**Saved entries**
-- Opening Marker --
/-! ## Packets leave the outbox (R272, R275, R321) -/

/-- Doublewords from an address. -/
def dwordsAt (m : Memory) (a n : Nat) : List Dword :=
  (List.range n).map fun i => BitVec.ofNat 64 (leNat (m.bytes (a + 8 * i) 8))

/-- The packet of a command, which reads its block now. -/
def State.packetOf (s : State) (m : Memory) (c : Cmd) : Option Packet :=
  let id := s.id
  match c.op with
  | .thimble minor h off blk =>
    let b := s.pad blk.toNat
    some { id := c.id, sdie := id.die, score := id.core, part := id.part, op := BitVec.ofNat 4 minor, addr := h.pbase + off.setWidth 52,
           base := h.pbase, size := spanSize h.ps, cls := h.cls, ctl := BitVec.ofNat 64 (leNat (m.bytes b 8)),
           data := dwordsAt m (b + 16) 8 }
  | .post t blk =>
    let die := t.toNat / 2 ^ 6 % 2 ^ 10
    let base := vaultBase die (t.toNat / 2 ^ 4 % 4)
    some { id := c.id, sdie := id.die, score := id.core, part := id.part, op := 10, addr := BitVec.ofNat 52 base, base := BitVec.ofNat 52 base,
           size := 2 ^ 28, cls := 0, ctl := t, data := dwordsAt m (s.pad blk.toNat) 7 }
  | .take n _ true =>
    let base := vaultBase s.ownDie s.ownQuad
    some { id := c.id, sdie := id.die, score := id.core, part := id.part, op := 11, addr := BitVec.ofNat 52 base, base := BitVec.ofNat 52 base,
           size := 2 ^ 28, cls := 0, ctl := n.setWidth 64, data := [] }
  | _ => none

/-- Offset of STATUS in a command's block (R321, R327). -/
def statusOff (c : Cmd) : Nat := match c.op with | .thimble _ _ _ _ => 8 | _ => 0x40

def blockOf (c : Cmd) : Nat :=
  match c.op with
  | .thimble _ _ _ b => b.toNat
  | .post _ b => b.toNat
  | .take _ b _ => b.toNat
  | _ => 0

/-- Codes that set the error bit of the counter (R325). -/
def errorCode (code : Nat) : Bool := code == 1 || code == 2 || code == 3 || code == 7

/-- A command of the outbox ends: its results and STATUS are written, then its counter increases (R321, R325). -/
def State.endPacket (s : State) (c : Cmd) (code : Nat) (data : List (Nat × Dword)) : State :=
  let b := s.pad (blockOf c)
  let at_ := match c.op with | .thimble _ _ _ _ => b + 16 | _ => b
  let results := if code = 7 then [] else data.flatMap fun x => cellsAt (at_ + 8 * x.1) (leBytes 8 x.2.toNat)
  let bad := if code ≠ 7 then []
    else match c.op with | .thimble _ _ _ _ => [lineOf (b + 0x40)] | _ => [lineOf b]
  let s := s.engineStore [results, cellsAt (b + statusOff c) (leBytes 8 code)] bad
  (s.dropRunning c.id).arrive c.ac (errorCode code)

/-- The outbox takes the head of its queue: the block is read, or the command ends without a packet. -/
def State.startOutbox (s : State) : State :=
  match s.core.startable .outbox with
  | none => s
  | some c =>
    let s := s.takeHead .outbox
    let r := Running.begin c s.clock none Effect.nothing
    if c.revoked then { s with running := s.running ++ [r] }.endPacket c 2 []
    else
      match s.packetOf s.performed.mem c with
      | none => { s with running := s.running ++ [r] }.endPacket c 5 []
      | some p => { s with running := s.running ++ [{ r with packet := some p, left := 1 }] }

/-- A reply for a command of this core, on its way, or one that leaves for another core. -/
def State.replyTo (s : State) (p : Packet) (code : Nat) (data : List (Nat × Dword)) : State :=
  let r : Reply := { id := p.id, code := BitVec.ofNat 4 code, data := data }
  if p.sdie = s.id.die ∧ p.score = s.id.core then s.onWire (s.clock + 1) (.thimbleReply r)
  else s.post p.score p.part.toNat p.sdie.toNat (80 + p.score.toNat) (.reply r)

/-- Scope that holds the poster and the mailbox (R275). -/
def State.postScope (s : State) (p : Packet) : Nat :=
  let d := dieOf p.addr.toNat
  scopeOf [s.ownDie, d] [(s.ownDie, s.ownQuad), (d, offsetOf p.addr.toNat / 2 ^ 28)]

/-- A post may leave: what its context did before it has performed, as far as the scope of R275 covers it. -/
def State.released (s : State) (r : Running) (p : Packet) : Bool :=
  p.op != 10 || (if r.cmd.lining then s.liningQuiet (s.postScope p) r.cmd.id else s.quiet (s.postScope p) s.run r.cmd.id)

/-- The ring slot of a packet for another die. A thimble that this die cannot name from its interleave sets has a free number
(log entry 1). -/
def State.packetSlot (s : State) (p : Packet) : RingSlot :=
  let unit := match s.unitOf p.addr.toNat with | some t => t.2 | none => s.freeWord (2 ^ 41) % 64
  s.slotFor p.score p.part.toNat (dieOf p.addr.toNat) unit (.request p)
-- Closing Marker --
**Your task**
Go through the data and retype all of it exactly.

**Task solution**
/-! ## Packets leave the outbox (R272, R275, R321) -/

/-- Doublewords from an address. -/
def dwordsAt (m : Memory) (a n : Nat) : List Dword :=
  (List.range n).map fun i => BitVec.ofNat 64 (leNat (m.bytes (a + 8 * i) 8))

/-- The packet of a command, which reads its block now. -/
def State.packetOf (s : State) (m : Memory) (c : Cmd) : Option Packet :=
  let id := s.id
  match c.op with
  | .thimble minor h off blk =>
    let b := s.pad blk.toNat
    some { id := c.id, sdie := id.die, score := id.core, part := id.part, op := BitVec.ofNat 4 minor, addr := h.pbase + off.setWidth 52,
           base := h.pbase, size := spanSize h.ps, cls := h.cls, ctl := BitVec.ofNat 64 (leNat (m.bytes b 8)),
           data := dwordsAt m (b + 16) 8 }
  | .post t blk =>
    let die := t.toNat / 2 ^ 6 % 2 ^ 10
    let base := vaultBase die (t.toNat / 2 ^ 4 % 4)
    some { id := c.id, sdie := id.die, score := id.core, part := id.part, op := 10, addr := BitVec.ofNat 52 base, base := BitVec.ofNat 52 base,
           size := 2 ^ 28, cls := 0, ctl := t, data := dwordsAt m (s.pad blk.toNat) 7 }
  | .take n _ true =>
    let base := vaultBase s.ownDie s.ownQuad
    some { id := c.id, sdie := id.die, score := id.core, part := id.part, op := 11, addr := BitVec.ofNat 52 base, base := BitVec.ofNat 52 base,
           size := 2 ^ 28, cls := 0, ctl := n.setWidth 64, data := [] }
  | _ => none

/-- Offset of STATUS in a command's block (R321, R327). -/
def statusOff (c : Cmd) : Nat := match c.op with | .thimble _ _ _ _ => 8 | _ => 0x40

def blockOf (c : Cmd) : Nat :=
  match c.op with
  | .thimble _ _ _ b => b.toNat
  | .post _ b => b.toNat
  | .take _ b _ => b.toNat
  | _ => 0

/-- Codes that set the error bit of the counter (R325). -/
def errorCode (code : Nat) : Bool := code == 1 || code == 2 || code == 3 || code == 7

/-- A command of the outbox ends: its results and STATUS are written, then its counter increases (R321, R325). -/
def State.endPacket (s : State) (c : Cmd) (code : Nat) (data : List (Nat × Dword)) : State :=
  let b := s.pad (blockOf c)
  let at_ := match c.op with | .thimble _ _ _ _ => b + 16 | _ => b
  let results := if code = 7 then [] else data.flatMap fun x => cellsAt (at_ + 8 * x.1) (leBytes 8 x.2.toNat)
  let bad := if code ≠ 7 then []
    else match c.op with | .thimble _ _ _ _ => [lineOf (b + 0x40)] | _ => [lineOf b]
  let s := s.engineStore [results, cellsAt (b + statusOff c) (leBytes 8 code)] bad
  (s.dropRunning c.id).arrive c.ac (errorCode code)

/-- The outbox takes the head of its queue: the block is read, or the command ends without a packet. -/
def State.startOutbox (s : State) : State :=
  match s.core.startable .outbox with
  | none => s
  | some c =>
    let s := s.takeHead .outbox
    let r := Running.begin c s.clock none Effect.nothing
    if c.revoked then { s with running := s.running ++ [r] }.endPacket c 2 []
    else
      match s.packetOf s.performed.mem c with
      | none => { s with running := s.running ++ [r] }.endPacket c 5 []
      | some p => { s with running := s.running ++ [{ r with packet := some p, left := 1 }] }

/-- A reply for a command of this core, on its way, or one that leaves for another core. -/
def State.replyTo (s : State) (p : Packet) (code : Nat) (data : List (Nat × Dword)) : State :=
  let r : Reply := { id := p.id, code := BitVec.ofNat 4 code, data := data }
  if p.sdie = s.id.die ∧ p.score = s.id.core then s.onWire (s.clock + 1) (.thimbleReply r)
  else s.post p.score p.part.toNat p.sdie.toNat (80 + p.score.toNat) (.reply r)

/-- Scope that holds the poster and the mailbox (R275). -/
def State.postScope (s : State) (p : Packet) : Nat :=
  let d := dieOf p.addr.toNat
  scopeOf [s.ownDie, d] [(s.ownDie, s.ownQuad), (d, offsetOf p.addr.toNat / 2 ^ 28)]

/-- A post may leave: what its context did before it has performed, as far as the scope of R275 covers it. -/
def State.released (s : State) (r : Running) (p : Packet) : Bool :=
  p.op != 10 || (if r.cmd.lining then s.liningQuiet (s.postScope p) r.cmd.id else s.quiet (s.postScope p) s.run r.cmd.id)

/-- The ring slot of a packet for another die. A thimble that this die cannot name from its interleave sets has a free number
(log entry 1). -/
def State.packetSlot (s : State) (p : Packet) : RingSlot :=
  let unit := match s.unitOf p.addr.toNat with | some t => t.2 | none => s.freeWord (2 ^ 41) % 64
  s.slotFor p.score p.part.toNat (dieOf p.addr.toNat) unit (.request p)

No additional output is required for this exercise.